If a table does not participate in such DRI constraints, the merge setup process assigns the article nickname based on the order in which it adds the article to the publication (in ascending order).
After that, the Merge Agent processes INSERTs and UPDATEs in ascending article nickname order (PK first), and processes DELETEs in descending article nickname order (FK first). To understand more details about this mechanism, have a look
here.
Issues
So, how can there be a problem, and why is the NOT FOR REPLICATION attribute sometimes necessary in merge replication?
There are various posibilities, each outlined below:
(1) You might have created the tables without FK at first, then added the tables as merge articles in the order of child first, then parent. This would have led
replication to assign a lower nickname to child and higher to parent. You might have later added the FK via ALTER TABLE, but this has no effect on the order any more because the nicknames would have already been assigned. One easy way of checking whether this is what you are running into is to run
select nickname,* from dbo.sysmergearticles
order by nickname
In other words, to get the proper order you need to have the FKs defined before the articles are added.
(2) Another way this can happen is with circular relationships:

In such a situation there is no definite logical order of article nicknames.
(3) If parent/child nicknames appear to be correct, then another possibility is that rows are processed in the correct order, but the parent fails due to deadlock, timeout, etc. and so the child fails with FK error. If the parent goes through in the retry phase, the child should also eventually go through.

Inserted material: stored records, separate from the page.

-- ==== Sys2Proof/Laws/State.lean ====
section
/-! SUPPORT. One lemma per field per update of State: what each named operation leaves in each field, so that no later
proof unfolds a record update. A field that an operation's heading names has its own lemma elsewhere where its value is
more than one term. -/

namespace Sys2Proof.Machine

/-! ### `deliver`: the result port -/

@[simp] theorem deliver_cfg (r : Result) (s : State) :
    (deliver r s).cfg = s.cfg := rfl
@[simp] theorem deliver_mem (r : Result) (s : State) :
    (deliver r s).mem = s.mem := rfl
@[simp] theorem deliver_dmac (r : Result) (s : State) :
    (deliver r s).dmac = s.dmac := rfl
@[simp] theorem deliver_chans (r : Result) (s : State) :
    (deliver r s).chans = s.chans := rfl
@[simp] theorem deliver_dbgEnv (r : Result) (s : State) :
    (deliver r s).dbgEnv = s.dbgEnv := rfl
@[simp] theorem deliver_draws (r : Result) (s : State) :
    (deliver r s).draws = s.draws := rfl
@[simp] theorem deliver_drawCount (r : Result) (s : State) :
    (deliver r s).drawCount = s.drawCount := rfl
@[simp] theorem deliver_regFrees (r : Result) (s : State) :
    (deliver r s).regFrees = s.regFrees := rfl
@[simp] theorem deliver_wild (r : Result) (s : State) :
    (deliver r s).wild = s.wild := rfl
@[simp] theorem deliver_ctxs (r : Result) (s : State) :
    (deliver r s).ctxs = s.ctxs := rfl
@[simp] theorem deliver_programs (r : Result) (s : State) :
    (deliver r s).programs = s.programs := rfl
@[simp] theorem deliver_issues (r : Result) (s : State) :
    (deliver r s).issues = s.issues := rfl
@[simp] theorem deliver_build (r : Result) (s : State) :
    (deliver r s).build = s.build := rfl
@[simp] theorem deliver_active (r : Result) (s : State) :
    (deliver r s).active = s.active := rfl
@[simp] theorem deliver_emitPort (r : Result) (s : State) :
    (deliver r s).emitPort = s.emitPort := rfl
@[simp] theorem deliver_inbox (r : Result) (s : State) :
    (deliver r s).inbox = s.inbox := rfl
@[simp] theorem deliver_result (r : Result) (s : State) :
    (deliver r s).result = some r := rfl
@[simp] theorem deliver_bus (r : Result) (s : State) :
    (deliver r s).bus = s.bus := rfl

/-! ### `setContext`: one context -/

@[simp] theorem setContext_cfg (c : Nat) (ctx : ExecutionContext) (s : State) :
    (setContext c ctx s).cfg = s.cfg := rfl
@[simp] theorem setContext_mem (c : Nat) (ctx : ExecutionContext) (s : State) :
    (setContext c ctx s).mem = s.mem := rfl
@[simp] theorem setContext_dmac (c : Nat) (ctx : ExecutionContext) (s : State) :
    (setContext c ctx s).dmac = s.dmac := rfl
@[simp] theorem setContext_chans (c : Nat) (ctx : ExecutionContext) (s : State) :
    (setContext c ctx s).chans = s.chans := rfl
@[simp] theorem setContext_dbgEnv (c : Nat) (ctx : ExecutionContext) (s : State) :
    (setContext c ctx s).dbgEnv = s.dbgEnv := rfl
@[simp] theorem setContext_draws (c : Nat) (ctx : ExecutionContext) (s : State) :
    (setContext c ctx s).draws = s.draws := rfl
@[simp] theorem setContext_drawCount (c : Nat) (ctx : ExecutionContext) (s : State) :
    (setContext c ctx s).drawCount = s.drawCount := rfl
@[simp] theorem setContext_regFrees (c : Nat) (ctx : ExecutionContext) (s : State) :
    (setContext c ctx s).regFrees = s.regFrees := rfl
@[simp] theorem setContext_wild (c : Nat) (ctx : ExecutionContext) (s : State) :
    (setContext c ctx s).wild = s.wild := rfl
@[simp] theorem setContext_ctxs (c : Nat) (ctx : ExecutionContext) (s : State) :
    (setContext c ctx s).ctxs = s.ctxs.set c ctx := rfl
@[simp] theorem setContext_programs (c : Nat) (ctx : ExecutionContext) (s : State) :
    (setContext c ctx s).programs = s.programs := rfl
@[simp] theorem setContext_issues (c : Nat) (ctx : ExecutionContext) (s : State) :
    (setContext c ctx s).issues = s.issues := rfl
@[simp] theorem setContext_build (c : Nat) (ctx : ExecutionContext) (s : State) :
    (setContext c ctx s).build = s.build := rfl
@[simp] theorem setContext_active (c : Nat) (ctx : ExecutionContext) (s : State) :
    (setContext c ctx s).active = s.active := rfl
@[simp] theorem setContext_emitPort (c : Nat) (ctx : ExecutionContext) (s : State) :
    (setContext c ctx s).emitPort = s.emitPort := rfl
@[simp] theorem setContext_inbox (c : Nat) (ctx : ExecutionContext) (s : State) :
    (setContext c ctx s).inbox = s.inbox := rfl
@[simp] theorem setContext_result (c : Nat) (ctx : ExecutionContext) (s : State) :
    (setContext c ctx s).result = s.result := rfl
@[simp] theorem setContext_bus (c : Nat) (ctx : ExecutionContext) (s : State) :
    (setContext c ctx s).bus = s.bus := rfl

/-! ### `forgetTransfers`: memory -/

@[simp] theorem forgetTransfers_cfg (p : Issue → Bool) (len : Issue → Nat) (s : State) :
    (forgetTransfers p len s).cfg = s.cfg := rfl
@[simp] theorem forgetTransfers_dmac (p : Issue → Bool) (len : Issue → Nat) (s : State) :
    (forgetTransfers p len s).dmac = s.dmac := rfl
@[simp] theorem forgetTransfers_chans (p : Issue → Bool) (len : Issue → Nat) (s : State) :
    (forgetTransfers p len s).chans = s.chans := rfl
@[simp] theorem forgetTransfers_dbgEnv (p : Issue → Bool) (len : Issue → Nat) (s : State) :
    (forgetTransfers p len s).dbgEnv = s.dbgEnv := rfl
@[simp] theorem forgetTransfers_draws (p : Issue → Bool) (len : Issue → Nat) (s : State) :
    (forgetTransfers p len s).draws = s.draws := rfl
@[simp] theorem forgetTransfers_drawCount (p : Issue → Bool) (len : Issue → Nat) (s : State) :
    (forgetTransfers p len s).drawCount = s.drawCount := rfl
@[simp] theorem forgetTransfers_regFrees (p : Issue → Bool) (len : Issue → Nat) (s : State) :
    (forgetTransfers p len s).regFrees = s.regFrees := rfl
@[simp] theorem forgetTransfers_wild (p : Issue → Bool) (len : Issue → Nat) (s : State) :
    (forgetTransfers p len s).wild = s.wild := rfl
@[simp] theorem forgetTransfers_ctxs (p : Issue → Bool) (len : Issue → Nat) (s : State) :
    (forgetTransfers p len s).ctxs = s.ctxs := rfl
@[simp] theorem forgetTransfers_programs (p : Issue → Bool) (len : Issue → Nat) (s : State) :
    (forgetTransfers p len s).programs = s.programs := rfl
@[simp] theorem forgetTransfers_issues (p : Issue → Bool) (len : Issue → Nat) (s : State) :
    (forgetTransfers p len s).issues = s.issues := rfl
@[simp] theorem forgetTransfers_build (p : Issue → Bool) (len : Issue → Nat) (s : State) :
    (forgetTransfers p len s).build = s.build := rfl
@[simp] theorem forgetTransfers_active (p : Issue → Bool) (len : Issue → Nat) (s : State) :
    (forgetTransfers p len s).active = s.active := rfl
@[simp] theorem forgetTransfers_emitPort (p : Issue → Bool) (len : Issue → Nat) (s : State) :
    (forgetTransfers p len s).emitPort = s.emitPort := rfl
@[simp] theorem forgetTransfers_inbox (p : Issue → Bool) (len : Issue → Nat) (s : State) :
    (forgetTransfers p len s).inbox = s.inbox := rfl
@[simp] theorem forgetTransfers_result (p : Issue → Bool) (len : Issue → Nat) (s : State) :
    (forgetTransfers p len s).result = s.result := rfl
@[simp] theorem forgetTransfers_bus (p : Issue → Bool) (len : Issue → Nat) (s : State) :
    (forgetTransfers p len s).bus = s.bus := rfl

/-! ### `disturb`: memory and the transfers' marks -/

@[simp] theorem disturb_cfg (p : Issue → Bool) (s : State) :
    (disturb p s).cfg = s.cfg := rfl
@[simp] theorem disturb_dmac (p : Issue → Bool) (s : State) :
    (disturb p s).dmac = s.dmac := rfl
@[simp] theorem disturb_chans (p : Issue → Bool) (s : State) :
    (disturb p s).chans = s.chans := rfl
@[simp] theorem disturb_dbgEnv (p : Issue → Bool) (s : State) :
    (disturb p s).dbgEnv = s.dbgEnv := rfl
@[simp] theorem disturb_draws (p : Issue → Bool) (s : State) :
    (disturb p s).draws = s.draws := rfl
@[simp] theorem disturb_drawCount (p : Issue → Bool) (s : State) :
    (disturb p s).drawCount = s.drawCount := rfl
@[simp] theorem disturb_regFrees (p : Issue → Bool) (s : State) :
    (disturb p s).regFrees = s.regFrees := rfl
@[simp] theorem disturb_wild (p : Issue → Bool) (s : State) :
    (disturb p s).wild = s.wild := rfl
@[simp] theorem disturb_ctxs (p : Issue → Bool) (s : State) :
    (disturb p s).ctxs = s.ctxs := rfl
@[simp] theorem disturb_programs (p : Issue → Bool) (s : State) :
    (disturb p s).programs = s.programs := rfl
@[simp] theorem disturb_issues (p : Issue → Bool) (s : State) :
    (disturb p s).issues = s.issues.map (markDisturbed p) := rfl
@[simp] theorem disturb_build (p : Issue → Bool) (s : State) :
    (disturb p s).build = s.build := rfl
@[simp] theorem disturb_active (p : Issue → Bool) (s : State) :
    (disturb p s).active = s.active := rfl
@[simp] theorem disturb_emitPort (p : Issue → Bool) (s : State) :
    (disturb p s).emitPort = s.emitPort := rfl
@[simp] theorem disturb_inbox (p : Issue → Bool) (s : State) :
    (disturb p s).inbox = s.inbox := rfl
@[simp] theorem disturb_result (p : Issue → Bool) (s : State) :
    (disturb p s).result = s.result := rfl
@[simp] theorem disturb_bus (p : Issue → Bool) (s : State) :
    (disturb p s).bus = s.bus := rfl

/-! ### `storeByte`: memory and the marks of a disturbance -/

@[simp] theorem storeByte_cfg (a : Word) (v : Byte) (s : State) :
    (storeByte a v s).cfg = s.cfg := rfl
@[simp] theorem storeByte_dmac (a : Word) (v : Byte) (s : State) :
    (storeByte a v s).dmac = s.dmac := rfl
@[simp] theorem storeByte_chans (a : Word) (v : Byte) (s : State) :
    (storeByte a v s).chans = s.chans := rfl
@[simp] theorem storeByte_dbgEnv (a : Word) (v : Byte) (s : State) :
    (storeByte a v s).dbgEnv = s.dbgEnv := rfl
@[simp] theorem storeByte_draws (a : Word) (v : Byte) (s : State) :
    (storeByte a v s).draws = s.draws := rfl
@[simp] theorem storeByte_drawCount (a : Word) (v : Byte) (s : State) :
    (storeByte a v s).drawCount = s.drawCount := rfl
@[simp] theorem storeByte_regFrees (a : Word) (v : Byte) (s : State) :
    (storeByte a v s).regFrees = s.regFrees := rfl
@[simp] theorem storeByte_wild (a : Word) (v : Byte) (s : State) :
    (storeByte a v s).wild = (s.wild || s.issues.any (mutates a)) := rfl
@[simp] theorem storeByte_ctxs (a : Word) (v : Byte) (s : State) :
    (storeByte a v s).ctxs = s.ctxs := rfl
@[simp] theorem storeByte_programs (a : Word) (v : Byte) (s : State) :
    (storeByte a v s).programs = s.programs := rfl
@[simp] theorem storeByte_issues (a : Word) (v : Byte) (s : State) :
    (storeByte a v s).issues = s.issues.map (markDisturbed (mutates a)) := rfl
@[simp] theorem storeByte_build (a : Word) (v : Byte) (s : State) :
    (storeByte a v s).build = s.build := rfl
@[simp] theorem storeByte_active (a : Word) (v : Byte) (s : State) :
    (storeByte a v s).active = s.active := rfl
@[simp] theorem storeByte_emitPort (a : Word) (v : Byte) (s : State) :
    (storeByte a v s).emitPort = s.emitPort := rfl
@[simp] theorem storeByte_inbox (a : Word) (v : Byte) (s : State) :
    (storeByte a v s).inbox = s.inbox := rfl
@[simp] theorem storeByte_result (a : Word) (v : Byte) (s : State) :
    (storeByte a v s).result = s.result := rfl
@[simp] theorem storeByte_bus (a : Word) (v : Byte) (s : State) :
    (storeByte a v s).bus = s.bus := rfl

/-! ### `memWrite8`: memory, the marks of a disturbance, the accesses -/

@[simp] theorem memWrite8_cfg (a : Word) (v : Byte) (s : State) :
    (memWrite8 a v s).cfg = s.cfg := rfl
@[simp] theorem memWrite8_dmac (a : Word) (v : Byte) (s : State) :
    (memWrite8 a v s).dmac = s.dmac := rfl
@[simp] theorem memWrite8_chans (a : Word) (v : Byte) (s : State) :
    (memWrite8 a v s).chans = s.chans := rfl
@[simp] theorem memWrite8_dbgEnv (a : Word) (v : Byte) (s : State) :
    (memWrite8 a v s).dbgEnv = s.dbgEnv := rfl
@[simp] theorem memWrite8_draws (a : Word) (v : Byte) (s : State) :
    (memWrite8 a v s).draws = s.draws := rfl
@[simp] theorem memWrite8_drawCount (a : Word) (v : Byte) (s : State) :
    (memWrite8 a v s).drawCount = s.drawCount := rfl
@[simp] theorem memWrite8_regFrees (a : Word) (v : Byte) (s : State) :
    (memWrite8 a v s).regFrees = s.regFrees := rfl
@[simp] theorem memWrite8_wild (a : Word) (v : Byte) (s : State) :
    (memWrite8 a v s).wild = (s.wild || s.issues.any (mutates a)) := rfl
@[simp] theorem memWrite8_ctxs (a : Word) (v : Byte) (s : State) :
    (memWrite8 a v s).ctxs = s.ctxs := rfl
@[simp] theorem memWrite8_programs (a : Word) (v : Byte) (s : State) :
    (memWrite8 a v s).programs = s.programs := rfl
@[simp] theorem memWrite8_issues (a : Word) (v : Byte) (s : State) :
    (memWrite8 a v s).issues = s.issues.map (markDisturbed (mutates a)) := rfl
@[simp] theorem memWrite8_build (a : Word) (v : Byte) (s : State) :
    (memWrite8 a v s).build = s.build := rfl
@[simp] theorem memWrite8_active (a : Word) (v : Byte) (s : State) :
    (memWrite8 a v s).active = s.active := rfl
@[simp] theorem memWrite8_emitPort (a : Word) (v : Byte) (s : State) :
    (memWrite8 a v s).emitPort = s.emitPort := rfl
@[simp] theorem memWrite8_inbox (a : Word) (v : Byte) (s : State) :
    (memWrite8 a v s).inbox = s.inbox := rfl
@[simp] theorem memWrite8_result (a : Word) (v : Byte) (s : State) :
    (memWrite8 a v s).result = s.result := rfl
@[simp] theorem memWrite8_bus (a : Word) (v : Byte) (s : State) :
    (memWrite8 a v s).bus = s.bus ++ [.memWrite8 a v] := rfl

(4) There is also the possibility of multiple batches, with child coming before parent. For interest's sake, to reproduce this behaviour, insert parent and child rows and then make a lot of other updates in your database and after every few changes run "exec sp_MSmakegeneration". By running sp_MSmakegeneration, you are mimicking running a merge. They both have the effect of packaging all pending changes into generations ready to be replicated - future changes go into new generations. Keep doing this until you have about 150 new rows in MSmerge_genhistory. Now update the parent row. This makes the parent row go to a generation that will go in a later batch, while the child stays in a generation that will go in an earlier batch (default generation batch size = 100). Running merge now should repro the problem. This is just a simple reproduction, and
this article
intricately describes the circumstances in which parent and child records can end up in different batches.
Conclusion
In some circumstances the NOT FOR REPLICATION
attribute may be necessary and hopefully if you find PK/FK errors preventing
the merge agent from running you'll be able to better understand why this
setting is required.
BTW, With custom article processing order (@processing_order in sp_addmergearticle) and session level retry functionality, things are massively improved in Yukon.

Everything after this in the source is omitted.